Once upon a time, sorting was a basic building block for many computer programs. Both RAM and disk drives were limited and expensive... sequential I/O with magnetic tape was used for almost everything, plus the ubiquitous sort/merge utility.
And so it came to pass that many techniques were developed to exploit the sorting process, techniques that are sometimes useful today when it comes time to exploit the ORDER BY clause.
The previous article about breadth-first and depth-first tree traversals told of one such technique: building strings for the sole purpose of sorting.

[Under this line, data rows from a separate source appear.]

-- ==== Sys2Proof/Config.lean ====
section
/-! DEFINITION. The sizes the manual fixes and the values it leaves open.
The other free value, the state after a short RSTN pulse (R1), is `Config.undefinedState`; it stands in Machine/State.lean, where its type is. -/

namespace Sys2Proof
namespace Config

/-- The entry pool holds 64 queue entries (R35), and the quotas never sum to more (R24). -/
def poolSize : Nat := 64

/-- The write-data buffer holds up to 256 beats (R82). -/
def bufferBeats : Nat := 256

/-- The write-data unit holds 48 open-write records (R83). -/
def openWriteRecords : Nat := 48

/-- The fault queue holds up to 16 records (R160). -/
def faultRecords : Nat := 16

/-- DRSTN stays low for 64 CLK on entry to RELEASING (R130). -/
def drstnPulseClk : Nat := 64

/-- A per-round count stays at 65535 (R135). -/
def perRoundLimit : Nat := 65535

/-- FREE VALUE (log entry 9). Causes that different blocks emit at one moment reach the trigger unit in either order (R148, R160).
For the delivery numbered by the first argument, this says whether the cause at the second position is taken after the one at the third. -/
opaque laterCauseFirst : Nat → Nat → Nat → Bool

/-- FREE VALUE (log entry 7). The TIMEOUT faults of one round start reach the fault queue in turn, and other faults and a POP FAULT may come between
two of them (R161). For the slot start numbered by the first argument, this says whether the next one reaches the queue with the slot start itself, when the
second argument's number of others waits behind it. -/
opaque timeoutAtOnce : Nat → Nat → Bool

/-- FREE VALUE (log entry 14). The byte the part drives on SDO in the place of a byte of write data, which R167 and R177 do not give.
The argument numbers the occasion. -/
opaque unstatedSdo : Nat → Byte

end Config
end Sys2Proof
end

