/-- The values the chapters give every block while RSTN is low (R4, R8, R23, R61, R67, R79, R93, R117, R126, R134, R139, R140, R146, R152,
R156, R157, R166, R176). -/
def Obligations.ResetValues : Prop :=
  (State.reset.sched.tableA.roundLength = 8 ∧ State.reset.sched.tableA.slotLength = 16 ∧
    (∀ i : Fin 32, State.reset.sched.tableA.entries[i] = if i.val < 8 then .openSlot else .quiet) ∧
    (∀ p : PartitionId, State.reset.sched.tableA.allowance[p] = if p = 0 then 32 else 0) ∧ State.reset.sched.tableA.valid = true) ∧
  (State.reset.sched.tableB.roundLength = 8 ∧ State.reset.sched.tableB.slotLength = 16 ∧
    (∀ i : Fin 32, State.reset.sched.tableB.entries[i] = .quiet) ∧ (∀ p : PartitionId, State.reset.sched.tableB.allowance[p] = 0) ∧
    State.reset.sched.tableB.valid = false) ∧
  (State.reset.sched.active = .a ∧ State.reset.sched.pendingTarget = none ∧ State.reset.sched.round = 0 ∧ State.reset.sched.slot = 0 ∧
    State.reset.sched.slotCount = 0 ∧ (∀ p : PartitionId, State.reset.sched.remaining[p] = if p = 0 then 32 else 0) ∧
    State.reset.sched.slackPointer = 0) ∧
  (∀ p : PartitionId,
    State.reset.parts[p] =
      if p = 0 then { state := .run, quota := 64, slack := true, responseLimit := 0 }
      else { state := .off, quota := 0, slack := false, responseLimit := 0 }) ∧
  (State.reset.pool = [] ∧ State.reset.intake.heldPairs = [] ∧ State.reset.intake.refusal = none ∧
    (∀ i : Initiator, State.reset.intake.map[i] = some 0) ∧ State.reset.writes.reserved = 0 ∧ State.reset.writes.records = []) ∧
  (∀ k : Fin 16,
    State.reset.intake.regions[k] =
      if k = 0 then { base := 0, limit := 268435455, mask := 0xFF, readAllow := true, writeAllow := true, enabled := true }
      else { base := 0, limit := 0, mask := 0, readAllow := false, writeAllow := false, enabled := false }) ∧
  ((∀ d : DTag, State.reset.flight.table[d] = .free) ∧ State.reset.flight.output = none ∧ State.reset.flight.turn = .refusal ∧
    State.reset.flight.offer = none ∧ State.reset.flight.timeouts = [] ∧ State.reset.restart.phase = .idle ∧ State.reset.drstnLow = true ∧
    State.reset.intakeReady = false) ∧
  (State.reset.counters = Counters.zero ∧ State.reset.snapshot.counters = Counters.zero ∧ State.reset.snapshot.round = 0 ∧
    State.reset.snapshot.slot = 0 ∧ State.reset.snapshot.roundNumber = 0 ∧ State.reset.snapshot.slotCount = 0 ∧
    (∀ p : PartitionId,
      Counters.zero.parts[p] =
        { accepted := 0, retried := 0, refused := 0, lateCancels := 0, ownedIssues := 0, slackIssues := 0, lostOwned := 0, completedOk := 0
          completedError := 0, withdrawn := 0, lostRound := 0, retriedRound := 0 }) ∧
    Counters.zero.global = { stalled := 0, quiet := 0, idle := 0, restart := 0, unmappedRetries := 0, unmappedLateCancels := 0 }) ∧
  (∀ m : Fin 4,
    State.reset.monitors[m] =
      { enabled := false, object := .queue, argument := 0, condition := .atOrAbove, threshold := 0, last := false }) ∧
  (∀ i : Fin 8,
    State.reset.triggers.entries[i].enabled = false ∧ State.reset.triggers.entries[i].mode = .single ∧
      State.reset.triggers.entries[i].armed = false ∧ State.reset.triggers.entries[i].cause = .roundStart ∧
      State.reset.triggers.entries[i].causeArgument = 2 ∧ State.reset.triggers.entries[i].action = .attention ∧
      State.reset.triggers.entries[i].fireCount = 0) ∧
  (∀ k : EventLine, State.reset.triggers.seen[k] = none ∧ State.reset.triggers.outputs[k] = { level := false, pulse := none } ∧
    State.reset.evoutHigh k = false) ∧
  State.reset.triggers.held = [] ∧
  (State.reset.attention.queue = [] ∧ State.reset.attention.pendingSet = 0 ∧ State.reset.attention.mask = 0 ∧
    State.reset.attnnLow = false ∧ State.reset.port.lastStatus = .done ∧ State.reset.port.frame = none ∧ State.reset.sdoDriven = false)

/-- Every guarantee of Safety.lean holds at reset. -/
def Obligations.GuaranteesHoldAtReset : Prop := State.reset.Guarantees

/-- While RSTN is low no command but PIN_RESET and RSTN_RETURNS_HIGH has an effect (R8, R61, R81, R96, R146, R156, R167; log entry 24). -/
def Obligations.NothingTakenWhileLow : Prop :=
  ∀ (c : Instr) (s : State), s.line = .heldLow → c ≠ .pinReset → (∀ b, c ≠ .rstnReturnsHigh b) → exec c s = .next s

This article tells the story of another such technique: inverting values before building the sort string.
Question: How do I perform breadth-first and depth-first traversals of a hierarchical table when the left-to-right order is given by column values that are descending rather than ascending?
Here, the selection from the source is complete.